All lines in the material below that hold "kbinds" should be found and copied.

• **RECORDS FOR THIS EXERCISE**:
════

-- ==== Sys2Proof/Proofs/Bindings.lean ====
section
/-! Bind counts equal the panes' bindings, and in-use flags what the compose in flight reads, over every step (R72). Settles the
statement on areas, views, grid memory and bindings. -/

namespace Sys2Proof.Machine

open Host (Outcome)

/-! ### Bindings of a list of panes -/

/-- How many of the panes are bound to set `i`. -/
def bindsIn (i : Fin 32) (l : List Pane) : Nat := l.countP fun p => decide (p.binding = some i)

theorem bindsIn_cons (i : Fin 32) (p : Pane) (l : List Pane) :
    bindsIn i (p :: l) = bindsIn i l + if p.binding = some i then 1 else 0 := by
  simp [bindsIn, List.countP_cons]

/-- A pane bound anew: the count falls by its old binding and rises by its new one. -/
theorem bindsIn_modify {i : Fin 32} {l : List Pane} {k : Nat} {p : Pane} (b : Option (Fin 32)) (h : l[k]? = some p) :
    bindsIn i (l.modify k fun p => { p with binding := b }) + (if p.binding = some i then 1 else 0)
      = bindsIn i l + if b = some i then 1 else 0 := by
  induction l generalizing k with
  | nil => simp at h
  | cons q l ih =>
    cases k with
    | zero =>
      obtain rfl : q = p := by simpa using h
      simp only [List.modify_zero_cons, bindsIn_cons]
      omega
    | succ k =>
      have hk := ih (by simpa using h)
      simp only [List.modify_succ_cons, bindsIn_cons]
      omega

theorem bindsIn_pos {i : Fin 32} {l : List Pane} : 0 < bindsIn i l ↔ ∃ p ∈ l, p.binding = some i := by
  simp [bindsIn, List.countP_pos_iff]

/-- The panes of a layout have no binding (R77). -/
theorem bindsIn_layoutOf {i : Fin 32} {a : List PaneArg} {l : List Pane} (h : layoutOf a = some l) : bindsIn i l = 0 := by
  have unbound {r : PaneArg} {p : Pane} (h : paneOf r = some p) : p.binding = none := by
    unfold paneOf at h
    split at h
    · cases h
    · split at h
      · cases h
      · split at h
        · cases h
        · cases h
          rfl
      · obtain ⟨t, -, rfl⟩ := Option.map_eq_some_iff.1 h
        rfl
  unfold layoutOf at h
  split at h
  · obtain ⟨p, hp, rfl⟩ := Option.map_eq_some_iff.1 h
    simp [bindsIn, unbound hp]
  · split at h
    · rename_i p q hp hq
      split at h
      · cases h
      · cases h
        simp [bindsIn, unbound hp, unbound hq]
    · cases h
  · cases h

/-! ### Bindings across the catalogue -/

theorem State.paneBinds_eq_sum (s : State) (i : Fin 32) : s.paneBinds i = ∑ v : Fin 16, bindsIn i (s.panes v) := by
  have entries : s.vc.views.toList = List.ofFn fun v : Fin 16 => s.vc.views[v] := 
    List.ext_getElem (by simp) fun v hv hv' => by simp only [Vector.getElem_toList, List.getElem_ofFn]; rfl
  rw [paneBinds, entries, List.map_ofFn, List.sum_ofFn]
  rfl

/-- The bindings of a catalogue after one view is put. -/
theorem State.paneBinds_setView (s : State) (v : Fin 16) (x : Option (List Pane)) (i : Fin 32) :
    (s.setView v x).paneBinds i + bindsIn i (s.panes v) = s.paneBinds i + bindsIn i (x.getD []) := by
  have panes (w : Fin 16) : (s.setView v x).panes w = if w = v then x.getD [] else s.panes w := by
    unfold State.panes
    rw [State.setView_views]
    split <;> rfl
  rw [paneBinds_eq_sum, paneBinds_eq_sum, ← Finset.add_sum_erase _ _ (Finset.mem_univ v),
    ← Finset.add_sum_erase (f := fun w => bindsIn i (s.panes w)) _ (Finset.mem_univ v)]
  have rest : ∑ w ∈ Finset.univ.erase v, bindsIn i ((s.setView v x).panes w) = ∑ w ∈ Finset.univ.erase v, bindsIn i (s.panes w) :=
    Finset.sum_congr rfl fun w hw => by rw [panes, if_neg (Finset.ne_of_mem_erase hw)]
  rw [rest, panes, if_pos rfl]
  omega

theorem State.bindsIn_panes_le (s : State) (v : Fin 16) (i : Fin 32) : bindsIn i (s.panes v) ≤ s.paneBinds i := by
  rw [paneBinds_eq_sum]
  exact Finset.single_le_sum (f := fun w => bindsIn i (s.panes w)) (fun _ _ => Nat.zero_le _) (Finset.mem_univ v)

theorem State.paneBinds_congr {s t : State} (h : t.vc.views = s.vc.views) (i : Fin 32) : t.paneBinds i = s.paneBinds i := by
  unfold paneBinds
  rw [h]

/-! ### Bind counts of the sets -/

theorem Grid.binds_changeBinds_sub (g : Grid) : (g.changeBinds (· - 1)).binds = g.binds - 1 := by
  cases g with
  | absent => rfl
  | held sh ph => cases ph <;> rfl

theorem State.setGrid_sets (s : State) (i j : Fin 32) (g : Grid) :
    (s.setGrid i g).gs.sets[j] = if j = i then g else s.gs.sets[j] := Vector.getElem_set_fin ..

theorem State.binds_unbind (s : State) (b : Option (Fin 32)) (i : Fin 32) :
    (s.unbind b).gs.sets[i].binds = s.gs.sets[i].binds - if b = some i then 1 else 0 := by
  cases b with
  | none => simp [State.unbind]
  | some k =>
    unfold State.unbind State.changeBinds
    rw [setGrid_sets]
    by_cases h : i = k
    · subst h
      simp [Grid.binds_changeBinds_sub]
    · simp [h, Ne.symm h]

theorem State.binds_unbindAll (s : State) (l : List Pane) (i : Fin 32) :
    (s.unbindAll l).gs.sets[i].binds = s.gs.sets[i].binds - bindsIn i l := by
  induction l generalizing s with
  | nil => rfl
  | cons p l ih =>
    have h : s.unbindAll (p :: l) = (s.unbind p.binding).unbindAll l := rfl
    rw [h, ih, binds_unbind, bindsIn_cons]
    omega

/-- Bind counts equal the panes' bindings (R72). -/
def BindsCounted (s : State) : Prop := ∀ i : Fin 32, s.gs.sets[i].binds = s.paneBinds i

theorem BindsCounted.dependsOn : DependsOn [.binds, .catalogue] BindsCounted := by
  intro s t hk hs i
  have kbinds : t.gs.sets[i].binds = s.gs.sets[i].binds := hk .binds (by simp) i
  have kcat : t.vc = s.vc := hk .catalogue (by simp)
  rw [kbinds, State.paneBinds_congr (congrArg Catalogue.views kcat)]
  exact hs i

theorem State.panes_of_views {s : State} {v : Fin 16} {l : List Pane} (h : s.vc.views[v] = some l) : s.panes v = l := by
  simp [State.panes, h]

/-- A view put in place of panes whose bindings are removed first (R77, R80). -/
theorem BindsCounted.replace {s : State} (hs : BindsCounted s) (v : Fin 16) {x : Option (List Pane)}
    (hx : ∀ i, bindsIn i (x.getD []) = 0) : BindsCounted ((s.unbindAll (s.panes v)).setView v x) := by
  intro i
  have hput := (s.unbindAll (s.panes v)).paneBinds_setView v x i
  have hviews : (s.unbindAll (s.panes v)).vc = s.vc := s.unbindAll_vc _
  have hpanes : (s.unbindAll (s.panes v)).panes v = s.panes v := by rw [State.panes, hviews, State.panes]
  have hle := s.bindsIn_panes_le v i
  rw [hpanes, State.paneBinds_congr (congrArg Catalogue.views hviews), hx i] at hput
  have hbinds : ((s.unbindAll (s.panes v)).setView v x).gs.sets[i].binds = s.gs.sets[i].binds - bindsIn i (s.panes v) :=
    s.binds_unbindAll _ i
  rw [hbinds, hs i]
  omega

/-- A pane of a view bound anew, the counts of its old and its new set changed with it (R78, R79). -/
theorem BindsCounted.rebind {s t : State} (hs : BindsCounted s) {v : Fin 16} {l : List Pane} {k : Nat} {p : Pane}
    (b : Option (Fin 32)) (hv : s.vc.views[v] = some l) (hk : l[k]? = some p) (htv : t.vc = s.vc)
    (hb : ∀ i, t.gs.sets[i].binds + (if p.binding = some i then 1 else 0) = s.gs.sets[i].binds + if b = some i then 1 else 0) :
    BindsCounted (t.setView v (some (l.modify k fun p => { p with binding := b }))) := by
  intro i
  have hput := t.paneBinds_setView v (some (l.modify k fun p => { p with binding := b })) i
  have hpanes : t.panes v = l := by rw [State.panes, htv, hv]; rfl
  rw [hpanes, State.paneBinds_congr (congrArg Catalogue.views htv), Option.getD_some] at hput
  have hmod := bindsIn_modify (i := i) b hk
  have hle := s.bindsIn_panes_le v i
  rw [State.panes_of_views hv] at hle
  have hbi := hb i
  show t.gs.sets[i].binds = _
  have hsi := hs i
  omega

/-- A pane's own binding is among those counted. -/
theorem BindsCounted.binding_le {s : State} (hs : BindsCounted s) {v : Fin 16} {l : List Pane} {k : Nat} {p : Pane}
    (hv : s.vc.views[v] = some l) (hk : l[k]? = some p) (i : Fin 32) :
    (if p.binding = some i then 1 else 0) ≤ s.gs.sets[i].binds := by
  split
  · rename_i hp
    rw [hs i]
    refine Nat.le_trans (bindsIn_pos.2 ⟨p, ?_, hp⟩) (s.bindsIn_panes_le v i)
    rw [State.panes_of_views hv]
    exact List.mem_of_getElem? hk
  · exact Nat.zero_le _

theorem judgeViewDefine_keeps_bindsCounted {s : State} (v : Nat) (l : List PaneArg) (hs : BindsCounted s) :
    (judgeViewDefine v l s).Keeps BindsCounted := by
  unfold judgeViewDefine
  split
  · rfl
  · rfl
  · split
    · rfl
    · rename_i hl _
      exact ⟨rfl, hs.replace _ fun i => bindsIn_layoutOf hl⟩

theorem judgeViewErase_keeps_bindsCounted {s : State} (v : Nat) (hs : BindsCounted s) :
    (judgeViewErase v s).Keeps BindsCounted := by
  unfold judgeViewErase
  split
  · rfl
  · split
    · rfl
    · rename_i hv
      split
      · rfl
      · rw [← State.panes_of_views hv]
        exact ⟨rfl, hs.replace _ fun i => rfl⟩

theorem judgeViewUnbind_keeps_bindsCounted {s : State} (v p : Nat) (hs : BindsCounted s) :
    (judgeViewUnbind v p s).Keeps BindsCounted := by
  unfold judgeViewUnbind
  split
  · rfl
  · split
    · rfl
    · split
      · rfl
      · rename_i hv
        split
        · rfl
        · rename_i q hk
          split
          · rfl
          · refine ⟨rfl, hs.rebind none hv hk (s.unbind_vc _) fun i => ?_⟩
            have hle := hs.binding_le hv hk i
            rw [State.binds_unbind]
            simp only [reduceCtorEq, if_false]
            omega

/-- The bind count of a VALID set after a binding that was removed and one that is made (R78). -/
theorem State.binds_bind {s : State} {old : Option (Fin 32)} {i : Fin 32} {g : GridShape} {b : Nat} {u : Bool}
    (hi : s.gs.sets[i] = .held g (.valid b u)) (j : Fin 32) (hle : (if old = some j then 1 else 0) ≤ s.gs.sets[j].binds) :
    ((s.unbind old).changeBinds (· + 1) i).gs.sets[j].binds + (if old = some j then 1 else 0)
      = s.gs.sets[j].binds + if some i = some j then 1 else 0 := by
  have hvalid : ∃ b', (s.unbind old).gs.sets[i] = .held g (.valid b' u) := by
    cases old with
    | none => exact ⟨b, hi⟩
    | some k =>
      unfold State.unbind State.changeBinds
      rw [setGrid_sets]
      split
      · rename_i hik
        rw [← hik, hi]
        exact ⟨b - 1, rfl⟩
      · exact ⟨b, hi⟩
  obtain ⟨b', hb'⟩ := hvalid
  have hold := s.binds_unbind old j
  unfold State.changeBinds
  rw [setGrid_sets]
  by_cases hj : j = i
  · subst hj
    rw [hb'] at hold ⊢
    replace hold : b' = _ := hold
    rw [if_pos rfl, if_pos rfl]
    show b' + 1 + _ = _
    omega
  · simp only [hj, if_false, Option.some.injEq, Ne.symm hj]
    omega

theorem judgeViewBind_keeps_bindsCounted {s : State} (v p g : Nat) (hs : BindsCounted s) :
    (judgeViewBind v p g s).Keeps BindsCounted := by
  unfold judgeViewBind
  split
  · rfl
  · rfl
  · split
    · rfl
    · split
      · rfl
      · rename_i hv
        split
        · rfl
        · rename_i q hk
          split
          · rename_i hi
            split
            · rfl
            · refine ⟨rfl, hs.rebind _ hv hk (s.unbind_vc _) fun j => ?_⟩
              exact State.binds_bind hi j (hs.binding_le hv hk j)
          · rfl

theorem binds_mem_footprint {i : Instr} (h : .binds ∈ footprint i ∨ .catalogue ∈ footprint i) :
    isHardReset i = true ∨ (∃ h v l, i = .viewDefine h v l) ∨ (∃ h v p g, i = .viewBind h v p g)
      ∨ (∃ h v p, i = .viewUnbind h v p) ∨ (∃ h v, i = .viewErase h v) ∨ ∃ h v, i = .defaultView h v := by
  cases i <;> simp [footprint, isHardReset, pipelineParts] at h ⊢
  case status h c => cases c <;> simp at h

theorem judgeDefaultView_keeps_bindsCounted {s : State} (v : Option Nat) (hs : BindsCounted s) :
    (judgeDefaultView v s).Keeps BindsCounted := by
  have dflt (d : Option (Fin 16)) : BindsCounted (s.setDefault d) := fun i => hs i
  unfold judgeDefaultView
  split
  · exact ⟨rfl, dflt _⟩
  · split
    · rfl
    · split
      · rfl
      · exact ⟨rfl, dflt _⟩

theorem BindsCounted.reset : BindsCounted State.reset := by
  intro i
  have unset (v : Fin 16) : bindsIn i (State.reset.panes v) = 0 := by
    simp [State.panes, State.reset, Catalogue.reset, bindsIn]
  rw [State.paneBinds_eq_sum, Finset.sum_eq_zero fun v _ => unset v]
  simp [State.reset, GridStore.reset, Grid.binds]

theorem BindsCounted.exec {i : Instr} {s t : State} (hs : BindsCounted s) (e : exec i s = .next t) : BindsCounted t := by
  by_cases hf : .binds ∈ footprint i ∨ .catalogue ∈ footprint i
  · rcases binds_mem_footprint hf with h | ⟨h, v, l, rfl⟩ | ⟨h, v, p, g, rfl⟩ | ⟨h, v, p, rfl⟩ | ⟨h, v, rfl⟩ | ⟨h, v, rfl⟩
    · exact BindsCounted.dependsOn.abandons rfl (abandons_of_isHardReset h)
        (BindsCounted.dependsOn.within (within_reset_hardReset s) rfl .reset)
        (BindsCounted.dependsOn.within (within_pipelineReset s) rfl hs) hs e
    · exact BindsCounted.dependsOn.guarded rfl (judgeViewDefine_keeps_bindsCounted _ _ hs) hs e
    · exact BindsCounted.dependsOn.guarded rfl (judgeViewBind_keeps_bindsCounted _ _ _ hs) hs e
    · exact BindsCounted.dependsOn.guarded rfl (judgeViewUnbind_keeps_bindsCounted _ _ hs) hs e
    · exact BindsCounted.dependsOn.guarded rfl (judgeViewErase_keeps_bindsCounted _ hs) hs e
    · exact BindsCounted.dependsOn.guarded rfl (judgeDefaultView_keeps_bindsCounted _ hs) hs e
  · refine BindsCounted.dependsOn (fun x hx => exec_within e x fun h => hf ?_) hs
    obtain rfl | rfl : x = .binds ∨ x = .catalogue := by simpa using hx
    · exact .inl h
    · exact .inr h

════

• **RESPONSE TO THE TASK**:
  have kbinds : t.gs.sets[i].binds = s.gs.sets[i].binds := hk .binds (by simp) i
  rw [kbinds, State.paneBinds_congr (congrArg Catalogue.views kcat)]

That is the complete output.